Case and point: Uncharted 3

Uncharted 3 is as if National Treasure meets Indiana Jones was turned into a video game. You are Nathan Drake, a fortune hunter who finds himself stumbling across epic adventures involving hidden cities, untold fortunes and nefarious evil villains.

As technology has improved, the game play has improved as well, including allowing you to participate in insanely cinematic events. It’s this new technology that has allowed game developers to take the gloves off, from a story telling perspective, and indulge in the nearly impossible to make an exciting game even that much more memorable.

And it can also make you a better writer.

Here’s how. At one point in Uncharted 3, you desperately need to stow away on a plane before it leaves so you can save your best friend and mentor who is being held captive where the plane will eventually land. Your girl friend will help out.

Below I’ll sketch out each major segment in the scene. Watch how the game developers set your expectations and choose either to fulfill them or twist the outcome to amp up the danger and elevate the risk.

Plan 1: Sneak on before it takes off.
Obstacle: Armed baddies between you and the plane
Expectation: Run, shoot and fight your way through.
Surprise: You make it to the runway, but the plane it taking off faster than you can catch up to it.

Surprise: Your girlfriend shows up with a Jeep.
Plan 2: Still need to get on the plane!
Obstacle: It’s about to take off.
Expectation: Girlfriend will drive you to hop onto the plane’s wheel before it takes off.

Outcome: Expectation met

Plan 3: Hide out until the plane lands and you can save your friend.
Obstacle: Staying hidden.
Expectation: If I stay out of sight, I’ll be safe.

Surprise: Mid flight you are found by a very large, angry man.

Plan 4: Knock guy out and hide.
Obstacle: Guy is frickin’ huge and won’t go down and wants to throw you out of the plane
Expectation: Use something bigger to defeat him

Outcome: You open a parachute of an airlift cargo crate and knock the guy out of the plane.

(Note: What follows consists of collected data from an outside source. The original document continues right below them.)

theorem two_pow_halvings_mul_modEq (fuel : Nat) (u x : U256) :
    2 ^ halvings fuel u * (halveWhileEven fuel u x).2.toNat ≡ x.toNat [MOD pNat] := by
  induction fuel generalizing u x with
  | zero => rw [halvings, halveWhileEven, pow_zero, one_mul]
  | succ fuel ih =>
    cases even : isEven u with
    | true =>
      rw [halvings_of_even even, halveWhileEven_of_even even, pow_succ', mul_assoc]
      exact ((ih (shr1 u) (halveMod x)).mul_left 2).trans (two_mul_halveMod_modEq x)
    | false =>
      rw [isEven_eq_false_iff] at even
      rw [halvings_of_odd even, halveWhileEven_of_odd even, pow_zero, one_mul]

theorem isOdd_halveWhileEven {fuel : Nat} {u : U256} (nonzero : u.toNat ≠ 0) (fits : u.toNat < 2 ^ fuel) (x : U256) :
    isOdd (halveWhileEven fuel u x).1 = true := by
  induction fuel generalizing u x with
  | zero => omega
  | succ fuel ih =>
    cases even : isEven u with
    | true =>
      rw [halveWhileEven_of_even even]
      rw [isEven_iff] at even
      exact ih (by rw [shr1_toNat]; omega) (by rw [shr1_toNat]; omega) _
    | false =>
      rw [isEven_eq_false_iff] at even
      rwa [halveWhileEven_of_odd even]

/-- A loop that has met its exit condition leaves further fuel unused. -/
theorem halveWhileEven_add_fuel {fuel : Nat} {u x : U256} (stopped : isOdd (halveWhileEven fuel u x).1 = true) (more : Nat) :
    halveWhileEven (fuel + more) u x = halveWhileEven fuel u x := by
  induction fuel generalizing u x with
  | zero => exact halveWhileEven_of_odd stopped _ x
  | succ fuel ih =>
    cases even : isEven u with
    | true =>
      rw [halveWhileEven_of_even even] at stopped ⊢
      rw [Nat.add_right_comm, halveWhileEven_of_even even]
      exact ih stopped
    | false =>
      rw [isEven_eq_false_iff] at even
      rw [halveWhileEven_of_odd even, halveWhileEven_of_odd even]

/-- The model's fuel is enough for every value an inner loop can start from (R163, log 11). -/
theorem isOdd_halveWhileEven_256 {u : U256} (nonzero : u.toNat ≠ 0) (x : U256) :
    isOdd (halveWhileEven 256 u x).1 = true :=
  isOdd_halveWhileEven nonzero u.isLt x

theorem two_pow_halvings_le {u : U256} (nonzero : u.toNat ≠ 0) (fuel : Nat) : 2 ^ halvings fuel u ≤ u.toNat :=
  Nat.le_of_dvd (Nat.pos_of_ne_zero nonzero) (Dvd.intro _ (eq_two_pow_halvings_mul fuel u 0).symm)

/-- Settles O45: u is 2^halvings times the odd value left, and 2^halvings fits in the 256 bits of u. -/
theorem halvingEndsOdd : Obligations.HalvingEndsOdd := by
  intro u x nonzero
  have odd := isOdd_halveWhileEven_256 nonzero x
  have fits : 2 ^ halvings 256 u < 2 ^ 256 := (two_pow_halvings_le nonzero 256).trans_lt u.isLt
  refine ⟨odd, Nat.le_of_lt_succ ((Nat.pow_lt_pow_iff_right (by decide)).mp fits), eq_two_pow_halvings_mul 256 u x, ?_⟩
  intro fuel enough
  obtain ⟨more, rfl⟩ := Nat.exists_eq_add_of_le enough
  exact halveWhileEven_add_fuel odd more

/-! ### The invariant through the inner loops -/

/-- The power of two the loop divides by is a unit modulo p, so both sides of (a) lose it together (R166). -/
theorem halveWhileEven_keeps_modEq {u c x : U256} (kept : c.toNat * x.toNat ≡ u.toNat [MOD pNat]) (fuel : Nat) :
    (halveWhileEven fuel u c).2.toNat * x.toNat ≡ (halveWhileEven fuel u c).1.toNat [MOD pNat] := by
  obtain ⟨-, -, odd_p⟩ := pNat_bounds
  have unit : Nat.Coprime pNat (2 ^ halvings fuel u) := (Nat.coprime_two_right.mpr (Nat.odd_iff.mpr odd_p)).pow_right _
  refine Nat.ModEq.cancel_left_of_coprime unit ?_
  rw [← mul_assoc, ← eq_two_pow_halvings_mul]
  exact ((two_pow_halvings_mul_modEq fuel u c).mul_right _).trans kept

/-- Halving u beside an odd v removes no common factor, and nothing is halved where u is odd (R166). -/
theorem gcd_halveWhileEven {u v : U256} (oneOdd : isOdd u = true ∨ isOdd v = true) (fuel : Nat) (x : U256) :
    Nat.gcd (halveWhileEven fuel u x).1.toNat v.toNat = Nat.gcd u.toNat v.toNat := by
  rcases oneOdd with odd | odd
  · rw [halveWhileEven_of_odd odd]
  · rw [isOdd_iff, ← Nat.odd_iff, ← Nat.coprime_two_left] at odd
    rw [eq_two_pow_halvings_mul fuel u x, (odd.pow_left _).gcd_mul_left_cancel]

theorem InvertInv.V_ne_zero {x : U256} {q : Pairs} (inv : InvertInv x q) : q.V.toNat ≠ 0 :=
  Nat.one_le_iff_ne_zero.mp inv.positiveV

@[simp] theorem halveBoth_U (q : Pairs) : (halveBoth q).U = (halveWhileEven 256 q.U q.X1).1 := rfl
@[simp] theorem halveBoth_V (q : Pairs) : (halveBoth q).V = (halveWhileEven 256 q.V q.X2).1 := rfl

/-- Step 3 is reached with U and V both odd (R162). -/
def Pairs.BothOdd (q : Pairs) : Prop :=
  isOdd q.U = true ∧ isOdd q.V = true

Surprise: The chute pulls out the crate, a truck and causes the plane to shift wildly.

Another surprise: You are blown out of the plane.

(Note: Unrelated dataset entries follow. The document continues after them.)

-- ==== Sys2Proof/Decode.lean ====
section
/-! DEFINITION. The opcode table gives no row any bits: a command is an event of a bus or a pin, and no word spells one. -/

namespace Sys2Proof

/-- The command a word spells by the table's bits: none, since no row of spec/opcode_table.json has bits (log 24). -/
def decodeTableWord (_nbits _w : Nat) : Option Instr := none

end Sys2Proof
end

Another surprise: you snag the cargo netting of the crate barely attached to the plane.
Another surprise: You have to shoot your way passed baddies coming down the cargo netting to get you.
Plan 5: Shoot the baddies, climb your way back onto the plane.
Obstacle: Nut jobs with guns.
Expectation: It’s a game, so if I shoot well and fight well, I’ll make it.

Surprise: After killing the baddies, the cables holding the cargo to the plane snap and everything starts sliding off. You have to run up the moving cargo and jump to safety.
Expectation: If I make it, I take control of the plane and land.
Surprise: As soon as you reach the cargo hold, baddies start shooting at you.

Plan 6: Shoot, duck, cover and take over the plane.
Obstacle: More dudes with guns.
Expectation: With good skills I can take the plane.

Surprise: The ensuing gunfight causes a fire which ignites and explodes cargo leaving a gaping hole in the side of the plane.
Plan 7: Hold on for dear life and climb baby, climb! Take over the cockpit and save your life!
Obstacle: Gravity, air suction, damaged plane.
Expectation: These games are all about gun play and climbing. I can do this.
Surprise: You’re sucked out of the plane without a parachute.

How do you survive? Well, you’ll have to play the game to find out.

But this exciting sequence is a great example of making each plot twist up the stakes, increase the danger, surprise your audience and challenge the protagonist.